### Exercise
In your answer, print every record exactly as it is written.

### Source material
-- -- --
/-! ### modSwap -/

@[simp] theorem State.modSwap_pending (n : Nat) (f : Swap → Swap) : (s.modSwap n f).pending = s.pending := rfl
@[simp] theorem State.modSwap_straps (n : Nat) (f : Swap → Swap) : (s.modSwap n f).straps = s.straps := rfl
@[simp] theorem State.modSwap_power (n : Nat) (f : Swap → Swap) : (s.modSwap n f).power = s.power := rfl
@[simp] theorem State.modSwap_regs (n : Nat) (f : Swap → Swap) : (s.modSwap n f).regs = s.regs := rfl
@[simp] theorem State.modSwap_mem (n : Nat) (f : Swap → Swap) : (s.modSwap n f).mem = s.mem := rfl
@[simp] theorem State.modSwap_now (n : Nat) (f : Swap → Swap) : (s.modSwap n f).now = s.now := rfl
@[simp] theorem State.modSwap_tickAt (n : Nat) (f : Swap → Swap) : (s.modSwap n f).tickAt = s.tickAt := rfl
@[simp] theorem State.modSwap_tickLeft (n : Nat) (f : Swap → Swap) : (s.modSwap n f).tickLeft = s.tickLeft := rfl
@[simp] theorem State.modSwap_tickDue (n : Nat) (f : Swap → Swap) : (s.modSwap n f).tickDue = s.tickDue := rfl
@[simp] theorem State.modSwap_drawn (n : Nat) (f : Swap → Swap) : (s.modSwap n f).drawn = s.drawn := rfl
@[simp] theorem State.modSwap_accepts (n : Nat) (f : Swap → Swap) : (s.modSwap n f).accepts = s.accepts := rfl
@[simp] theorem State.modSwap_newTick (n : Nat) (f : Swap → Swap) : (s.modSwap n f).newTick = s.newTick := rfl
@[simp] theorem State.modSwap_setNow (n : Nat) (f : Swap → Swap) : (s.modSwap n f).setNow = s.setNow := rfl
@[simp] theorem State.modSwap_gens (n : Nat) (f : Swap → Swap) : (s.modSwap n f).gens = s.gens := rfl
@[simp] theorem State.modSwap_ccs (n : Nat) (f : Swap → Swap) : (s.modSwap n f).ccs = s.ccs := rfl
@[simp] theorem State.modSwap_chans (n : Nat) (f : Swap → Swap) : (s.modSwap n f).chans = s.chans := rfl
@[simp] theorem State.modSwap_groups (n : Nat) (f : Swap → Swap) : (s.modSwap n f).groups = s.groups := rfl
@[simp] theorem State.modSwap_windows (n : Nat) (f : Swap → Swap) : (s.modSwap n f).windows = s.windows := rfl
@[simp] theorem State.modSwap_filtOld (n : Nat) (f : Swap → Swap) : (s.modSwap n f).filtOld = s.filtOld := rfl
@[simp] theorem State.modSwap_streams (n : Nat) (f : Swap → Swap) : (s.modSwap n f).streams = s.streams := rfl
@[simp] theorem State.modSwap_hosts (n : Nat) (f : Swap → Swap) : (s.modSwap n f).hosts = s.hosts := rfl
@[simp] theorem State.modSwap_engines (n : Nat) (f : Swap → Swap) : (s.modSwap n f).engines = s.engines := rfl
@[simp] theorem State.modSwap_ckps (n : Nat) (f : Swap → Swap) : (s.modSwap n f).ckps = s.ckps := rfl
@[simp] theorem State.modSwap_prs (n : Nat) (f : Swap → Swap) : (s.modSwap n f).prs = s.prs := rfl
@[simp] theorem State.modSwap_decs (n : Nat) (f : Swap → Swap) : (s.modSwap n f).decs = s.decs := rfl
@[simp] theorem State.modSwap_hkc (n : Nat) (f : Swap → Swap) : (s.modSwap n f).hkc = s.hkc := rfl
@[simp] theorem State.modSwap_fbs (n : Nat) (f : Swap → Swap) : (s.modSwap n f).fbs = s.fbs := rfl
@[simp] theorem State.modSwap_lines (n : Nat) (f : Swap → Swap) : (s.modSwap n f).lines = s.lines := rfl
@[simp] theorem State.modSwap_capAt (n : Nat) (f : Swap → Swap) : (s.modSwap n f).capAt = s.capAt := rfl
@[simp] theorem State.modSwap_pcos (n : Nat) (f : Swap → Swap) : (s.modSwap n f).pcos = s.pcos := rfl
@[simp] theorem State.modSwap_coll (n : Nat) (f : Swap → Swap) : (s.modSwap n f).coll = s.coll := rfl
@[simp] theorem State.modSwap_log (n : Nat) (f : Swap → Swap) : (s.modSwap n f).log = s.log := rfl
@[simp] theorem State.modSwap_flash (n : Nat) (f : Swap → Swap) : (s.modSwap n f).flash = s.flash := rfl
@[simp] theorem State.modSwap_otp (n : Nat) (f : Swap → Swap) : (s.modSwap n f).otp = s.otp := rfl
@[simp] theorem State.modSwap_bly (n : Nat) (f : Swap → Swap) : (s.modSwap n f).bly = s.bly := rfl
@[simp] theorem State.modSwap_safeoff (n : Nat) (f : Swap → Swap) : (s.modSwap n f).safeoff = s.safeoff := rfl
@[simp] theorem State.modSwap_pulses (n : Nat) (f : Swap → Swap) : (s.modSwap n f).pulses = s.pulses := rfl
@[simp] theorem State.modSwap_csps (n : Nat) (f : Swap → Swap) : (s.modSwap n f).csps = s.csps := rfl
@[simp] theorem State.modSwap_eths (n : Nat) (f : Swap → Swap) : (s.modSwap n f).eths = s.eths := rfl
@[simp] theorem State.modSwap_gptp (n : Nat) (f : Swap → Swap) : (s.modSwap n f).gptp = s.gptp := rfl
@[simp] theorem State.modSwap_sent (n : Nat) (f : Swap → Swap) : (s.modSwap n f).sent = s.sent := rfl
@[simp] theorem State.modSwap_dataOut (n : Nat) (f : Swap → Swap) : (s.modSwap n f).dataOut = s.dataOut := rfl
@[simp] theorem State.modSwap_imgIdx (n : Nat) (f : Swap → Swap) : (s.modSwap n f).imgIdx = s.imgIdx := rfl
@[simp] theorem State.modSwap_hoCmd (n : Nat) (f : Swap → Swap) : (s.modSwap n f).hoCmd = s.hoCmd := rfl
@[simp] theorem State.modSwap_hoAt (n : Nat) (f : Swap → Swap) : (s.modSwap n f).hoAt = s.hoAt := rfl
@[simp] theorem State.modSwap_hoDead (n : Nat) (f : Swap → Swap) : (s.modSwap n f).hoDead = s.hoDead := rfl
@[simp] theorem State.modSwap_rstReq (n : Nat) (f : Swap → Swap) : (s.modSwap n f).rstReq = s.rstReq := rfl
@[simp] theorem State.modSwap_biv (n : Nat) (f : Swap → Swap) : (s.modSwap n f).biv = s.biv := rfl
@[simp] theorem State.modSwap_panel (n : Nat) (f : Swap → Swap) : (s.modSwap n f).panel = s.panel := rfl
@[simp] theorem State.modSwap_portsOff (n : Nat) (f : Swap → Swap) : (s.modSwap n f).portsOff = s.portsOff := rfl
-- -- --
### Result for this task
/-! ### modSwap -/

@[simp] theorem State.modSwap_pending (n : Nat) (f : Swap → Swap) : (s.modSwap n f).pending = s.pending := rfl
@[simp] theorem State.modSwap_straps (n : Nat) (f : Swap → Swap) : (s.modSwap n f).straps = s.straps := rfl
@[simp] theorem State.modSwap_power (n : Nat) (f : Swap → Swap) : (s.modSwap n f).power = s.power := rfl
@[simp] theorem State.modSwap_regs (n : Nat) (f : Swap → Swap) : (s.modSwap n f).regs = s.regs := rfl
@[simp] theorem State.modSwap_mem (n : Nat) (f : Swap → Swap) : (s.modSwap n f).mem = s.mem := rfl
@[simp] theorem State.modSwap_now (n : Nat) (f : Swap → Swap) : (s.modSwap n f).now = s.now := rfl
@[simp] theorem State.modSwap_tickAt (n : Nat) (f : Swap → Swap) : (s.modSwap n f).tickAt = s.tickAt := rfl
@[simp] theorem State.modSwap_tickLeft (n : Nat) (f : Swap → Swap) : (s.modSwap n f).tickLeft = s.tickLeft := rfl
@[simp] theorem State.modSwap_tickDue (n : Nat) (f : Swap → Swap) : (s.modSwap n f).tickDue = s.tickDue := rfl
@[simp] theorem State.modSwap_drawn (n : Nat) (f : Swap → Swap) : (s.modSwap n f).drawn = s.drawn := rfl
@[simp] theorem State.modSwap_accepts (n : Nat) (f : Swap → Swap) : (s.modSwap n f).accepts = s.accepts := rfl
@[simp] theorem State.modSwap_newTick (n : Nat) (f : Swap → Swap) : (s.modSwap n f).newTick = s.newTick := rfl
@[simp] theorem State.modSwap_setNow (n : Nat) (f : Swap → Swap) : (s.modSwap n f).setNow = s.setNow := rfl
@[simp] theorem State.modSwap_gens (n : Nat) (f : Swap → Swap) : (s.modSwap n f).gens = s.gens := rfl
@[simp] theorem State.modSwap_ccs (n : Nat) (f : Swap → Swap) : (s.modSwap n f).ccs = s.ccs := rfl
@[simp] theorem State.modSwap_chans (n : Nat) (f : Swap → Swap) : (s.modSwap n f).chans = s.chans := rfl
@[simp] theorem State.modSwap_groups (n : Nat) (f : Swap → Swap) : (s.modSwap n f).groups = s.groups := rfl
@[simp] theorem State.modSwap_windows (n : Nat) (f : Swap → Swap) : (s.modSwap n f).windows = s.windows := rfl
@[simp] theorem State.modSwap_filtOld (n : Nat) (f : Swap → Swap) : (s.modSwap n f).filtOld = s.filtOld := rfl
@[simp] theorem State.modSwap_streams (n : Nat) (f : Swap → Swap) : (s.modSwap n f).streams = s.streams := rfl
@[simp] theorem State.modSwap_hosts (n : Nat) (f : Swap → Swap) : (s.modSwap n f).hosts = s.hosts := rfl
@[simp] theorem State.modSwap_engines (n : Nat) (f : Swap → Swap) : (s.modSwap n f).engines = s.engines := rfl
@[simp] theorem State.modSwap_ckps (n : Nat) (f : Swap → Swap) : (s.modSwap n f).ckps = s.ckps := rfl
@[simp] theorem State.modSwap_prs (n : Nat) (f : Swap → Swap) : (s.modSwap n f).prs = s.prs := rfl
@[simp] theorem State.modSwap_decs (n : Nat) (f : Swap → Swap) : (s.modSwap n f).decs = s.decs := rfl
@[simp] theorem State.modSwap_hkc (n : Nat) (f : Swap → Swap) : (s.modSwap n f).hkc = s.hkc := rfl
@[simp] theorem State.modSwap_fbs (n : Nat) (f : Swap → Swap) : (s.modSwap n f).fbs = s.fbs := rfl
@[simp] theorem State.modSwap_lines (n : Nat) (f : Swap → Swap) : (s.modSwap n f).lines = s.lines := rfl
@[simp] theorem State.modSwap_capAt (n : Nat) (f : Swap → Swap) : (s.modSwap n f).capAt = s.capAt := rfl
@[simp] theorem State.modSwap_pcos (n : Nat) (f : Swap → Swap) : (s.modSwap n f).pcos = s.pcos := rfl
@[simp] theorem State.modSwap_coll (n : Nat) (f : Swap → Swap) : (s.modSwap n f).coll = s.coll := rfl
@[simp] theorem State.modSwap_log (n : Nat) (f : Swap → Swap) : (s.modSwap n f).log = s.log := rfl
@[simp] theorem State.modSwap_flash (n : Nat) (f : Swap → Swap) : (s.modSwap n f).flash = s.flash := rfl
@[simp] theorem State.modSwap_otp (n : Nat) (f : Swap → Swap) : (s.modSwap n f).otp = s.otp := rfl
@[simp] theorem State.modSwap_bly (n : Nat) (f : Swap → Swap) : (s.modSwap n f).bly = s.bly := rfl
@[simp] theorem State.modSwap_safeoff (n : Nat) (f : Swap → Swap) : (s.modSwap n f).safeoff = s.safeoff := rfl
@[simp] theorem State.modSwap_pulses (n : Nat) (f : Swap → Swap) : (s.modSwap n f).pulses = s.pulses := rfl
@[simp] theorem State.modSwap_csps (n : Nat) (f : Swap → Swap) : (s.modSwap n f).csps = s.csps := rfl
@[simp] theorem State.modSwap_eths (n : Nat) (f : Swap → Swap) : (s.modSwap n f).eths = s.eths := rfl
@[simp] theorem State.modSwap_gptp (n : Nat) (f : Swap → Swap) : (s.modSwap n f).gptp = s.gptp := rfl
@[simp] theorem State.modSwap_sent (n : Nat) (f : Swap → Swap) : (s.modSwap n f).sent = s.sent := rfl
@[simp] theorem State.modSwap_dataOut (n : Nat) (f : Swap → Swap) : (s.modSwap n f).dataOut = s.dataOut := rfl
@[simp] theorem State.modSwap_imgIdx (n : Nat) (f : Swap → Swap) : (s.modSwap n f).imgIdx = s.imgIdx := rfl
@[simp] theorem State.modSwap_hoCmd (n : Nat) (f : Swap → Swap) : (s.modSwap n f).hoCmd = s.hoCmd := rfl
@[simp] theorem State.modSwap_hoAt (n : Nat) (f : Swap → Swap) : (s.modSwap n f).hoAt = s.hoAt := rfl
@[simp] theorem State.modSwap_hoDead (n : Nat) (f : Swap → Swap) : (s.modSwap n f).hoDead = s.hoDead := rfl
@[simp] theorem State.modSwap_rstReq (n : Nat) (f : Swap → Swap) : (s.modSwap n f).rstReq = s.rstReq := rfl
@[simp] theorem State.modSwap_biv (n : Nat) (f : Swap → Swap) : (s.modSwap n f).biv = s.biv := rfl
@[simp] theorem State.modSwap_panel (n : Nat) (f : Swap → Swap) : (s.modSwap n f).panel = s.panel := rfl
@[simp] theorem State.modSwap_portsOff (n : Nat) (f : Swap → Swap) : (s.modSwap n f).portsOff = s.portsOff := rfl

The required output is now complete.